_WHAT TO PRODUCE_. Please count how many lines below contain the word "pcFault" and reply with only that number.

[[ TASK INPUT open ]]

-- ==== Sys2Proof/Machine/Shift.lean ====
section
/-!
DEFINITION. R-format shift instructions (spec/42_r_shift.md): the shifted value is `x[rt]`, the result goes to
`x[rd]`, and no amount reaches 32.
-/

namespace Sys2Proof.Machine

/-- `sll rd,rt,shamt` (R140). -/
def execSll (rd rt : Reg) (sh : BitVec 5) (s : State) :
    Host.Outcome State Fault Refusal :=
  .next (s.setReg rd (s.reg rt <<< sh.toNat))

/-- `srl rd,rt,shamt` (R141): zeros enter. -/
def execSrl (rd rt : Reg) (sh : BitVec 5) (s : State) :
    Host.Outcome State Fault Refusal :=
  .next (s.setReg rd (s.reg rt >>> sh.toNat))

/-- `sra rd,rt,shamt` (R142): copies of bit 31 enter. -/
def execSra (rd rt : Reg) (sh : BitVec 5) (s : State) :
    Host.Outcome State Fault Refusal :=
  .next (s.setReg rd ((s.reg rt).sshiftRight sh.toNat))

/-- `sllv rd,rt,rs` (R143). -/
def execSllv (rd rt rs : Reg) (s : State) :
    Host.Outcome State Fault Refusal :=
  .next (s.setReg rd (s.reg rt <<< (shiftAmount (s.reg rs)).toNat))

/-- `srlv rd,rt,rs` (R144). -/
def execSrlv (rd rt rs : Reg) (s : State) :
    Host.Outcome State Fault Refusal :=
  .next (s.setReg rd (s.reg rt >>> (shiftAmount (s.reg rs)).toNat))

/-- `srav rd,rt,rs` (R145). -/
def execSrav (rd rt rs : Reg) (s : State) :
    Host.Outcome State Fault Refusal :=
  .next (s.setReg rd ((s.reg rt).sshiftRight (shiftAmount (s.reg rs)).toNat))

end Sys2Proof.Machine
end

[[ TASK INPUT closed ]]
[[ TASK INPUT open ]]

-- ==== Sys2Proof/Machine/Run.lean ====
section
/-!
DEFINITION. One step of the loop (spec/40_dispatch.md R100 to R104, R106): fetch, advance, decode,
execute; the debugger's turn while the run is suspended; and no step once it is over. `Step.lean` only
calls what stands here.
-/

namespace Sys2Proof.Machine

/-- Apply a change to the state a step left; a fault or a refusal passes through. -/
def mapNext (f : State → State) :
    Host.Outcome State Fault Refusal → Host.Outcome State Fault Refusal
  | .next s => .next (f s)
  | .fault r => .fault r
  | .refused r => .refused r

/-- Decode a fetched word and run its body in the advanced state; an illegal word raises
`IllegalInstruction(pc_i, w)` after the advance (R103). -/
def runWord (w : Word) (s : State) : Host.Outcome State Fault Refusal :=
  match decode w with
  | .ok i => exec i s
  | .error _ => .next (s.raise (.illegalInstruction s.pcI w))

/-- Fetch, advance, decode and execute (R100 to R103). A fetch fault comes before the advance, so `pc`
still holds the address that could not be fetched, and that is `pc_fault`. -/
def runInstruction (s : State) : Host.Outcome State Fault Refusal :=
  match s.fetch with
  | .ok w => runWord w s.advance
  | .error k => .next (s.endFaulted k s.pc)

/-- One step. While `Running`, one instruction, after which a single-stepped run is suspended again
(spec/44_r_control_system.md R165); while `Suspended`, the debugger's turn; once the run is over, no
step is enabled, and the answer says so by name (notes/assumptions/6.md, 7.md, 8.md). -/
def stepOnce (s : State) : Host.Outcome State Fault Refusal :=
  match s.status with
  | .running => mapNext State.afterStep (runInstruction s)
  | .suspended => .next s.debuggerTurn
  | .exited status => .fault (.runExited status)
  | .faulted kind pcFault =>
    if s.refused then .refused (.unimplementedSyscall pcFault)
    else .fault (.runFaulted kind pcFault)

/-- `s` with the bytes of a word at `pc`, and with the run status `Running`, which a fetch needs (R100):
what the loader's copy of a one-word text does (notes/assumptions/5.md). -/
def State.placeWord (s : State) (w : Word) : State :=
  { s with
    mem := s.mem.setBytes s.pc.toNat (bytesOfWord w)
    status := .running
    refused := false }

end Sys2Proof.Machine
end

[[ TASK INPUT closed ]]
[[ TASK INPUT open ]]

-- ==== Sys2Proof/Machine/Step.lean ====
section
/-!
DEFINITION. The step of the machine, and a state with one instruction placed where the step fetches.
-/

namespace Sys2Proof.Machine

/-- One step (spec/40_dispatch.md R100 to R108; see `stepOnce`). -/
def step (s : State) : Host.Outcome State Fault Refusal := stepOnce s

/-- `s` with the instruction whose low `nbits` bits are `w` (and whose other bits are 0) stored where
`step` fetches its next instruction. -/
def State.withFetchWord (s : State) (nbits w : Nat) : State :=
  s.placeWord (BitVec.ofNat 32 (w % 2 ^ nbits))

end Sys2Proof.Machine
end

[[ TASK INPUT closed ]]

_SOLUTION BELOW_. 3